- **The records**
-- ==== Sys2Proof/Tests/Slice0.lean ====
section
/-!
SUPPORT. The model's own tests. Every expected value is the spec's: 95_test_vectors.md where a vector is named, else the
rule named. The last part gives, for every obligation with hypotheses, a state and operands that meet them.
-/

namespace Sys2Proof.Tests
open Sys2Proof.Machine

/-! ## Helpers -/

/-- The default launch with an image. -/
def boot (image : List Word) : State := State.launch { defaultLaunch with imem := image }

/-- The default launch with an image and register values. -/
def bootWith (image : List Word) (values : List (RegIdx × Word)) : State :=
  values.foldl (fun s p => s.writeReg p.1 p.2) (boot image)

/-- A launch under the policy `Fault`. -/
def bootStrict (image : List Word) : State := { boot image with policy := .fault }

/-- The next state of a step, if it goes on. -/
def after (s : State) : Option State :=
  match step s with
  | .next t => some t
  | .fault _ => none
  | .refused _ => none

/-- The record of the model fault a step takes, if it takes one. -/
def faultOf (s : State) : Option FaultRecord :=
  match step s with
  | .fault f => f.stateAfter.bind State.fault
  | .next _ => none
  | .refused _ => none

/-- A register after one step. -/
def regAfter (s : State) (r : RegIdx) : Option Word := (after s).map fun t => t.readReg r

/-- The `pc` after one step. -/
def pcAfter (s : State) : Option Word := (after s).map State.pc

/-- A data cell after one step. -/
def cellAfter (s : State) (a : Nat) : Option Word := (after s).map fun t => t.dmem.read a

/-! ## Well-formedness: one ill-formed term for each check, and the bounds -/

theorem test_wf_refuses_register_32 : (AsmInstr.add 32 0 0).wf = false := by decide
theorem test_wf_refuses_immediate_above : (AsmInstr.addi 1 0 65536).wf = false := by decide
theorem test_wf_refuses_immediate_below : (AsmInstr.lw 1 (-32769) 0).wf = false := by decide
theorem test_wf_accepts_bounds : (AsmInstr.ori 31 31 65535).wf = true ∧ (AsmInstr.beq 0 31 (-32768)).wf = true := by
  decide
theorem test_launch_refuses_no_memory : ({ defaultLaunch with dmemWords := 0 } : Launch).wf = false := by decide
theorem test_launch_refuses_too_large : ({ defaultLaunch with dmemWords := 2 ^ 32 + 1 } : Launch).wf = false := by
  decide
theorem test_launch_accepts_bounds : ({ defaultLaunch with dmemWords := 1 } : Launch).wf = true ∧
    ({ defaultLaunch with dmemWords := 2 ^ 32 } : Launch).wf = true := by decide

/-! ## Decoding: words written out bit by bit (op rs rt rd/imm func) from 30_encoding.md R50, R57 -/

theorem test_decode_add : decode 0b000000_00001_00010_00011_00000_100000#32 = .instr (.add 1 2 3) := by decide
theorem test_decode_and : decode 0b000000_00001_00010_00100_00000_100100#32 = .instr (.and 1 2 4) := by decide
theorem test_decode_slt : decode 0b000000_00010_00001_00011_00000_101010#32 = .instr (.slt 2 1 3) := by decide
theorem test_decode_addi : decode 0b001000_00000_00001_0000000000000101#32 = .instr (.addi 0 1 5) := by decide
theorem test_decode_lui : decode 0b001111_00101_00001_0001001000110100#32 = .instr (.lui 5 1 0x1234) := by decide
theorem test_decode_ori : decode 0b001101_00000_00010_1000000000000000#32 = .instr (.ori 0 2 0x8000) := by decide
theorem test_decode_lw : decode 0b100011_00010_00001_1111111111111111#32 = .instr (.lw 2 1 0xFFFF) := by decide
theorem test_decode_sw : decode 0b101011_00000_00011_0000000000000000#32 = .instr (.sw 0 3 0) := by decide
theorem test_decode_beq : decode 0b000100_00001_00010_0000000000000101#32 = .instr (.beq 1 2 5) := by decide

- **What needs to be done**
Every line of the data above that includes "next" should be listed.

- **Expected output**
/-- The next state of a step, if it goes on. -/
  | .next t => some t
  | .next _ => none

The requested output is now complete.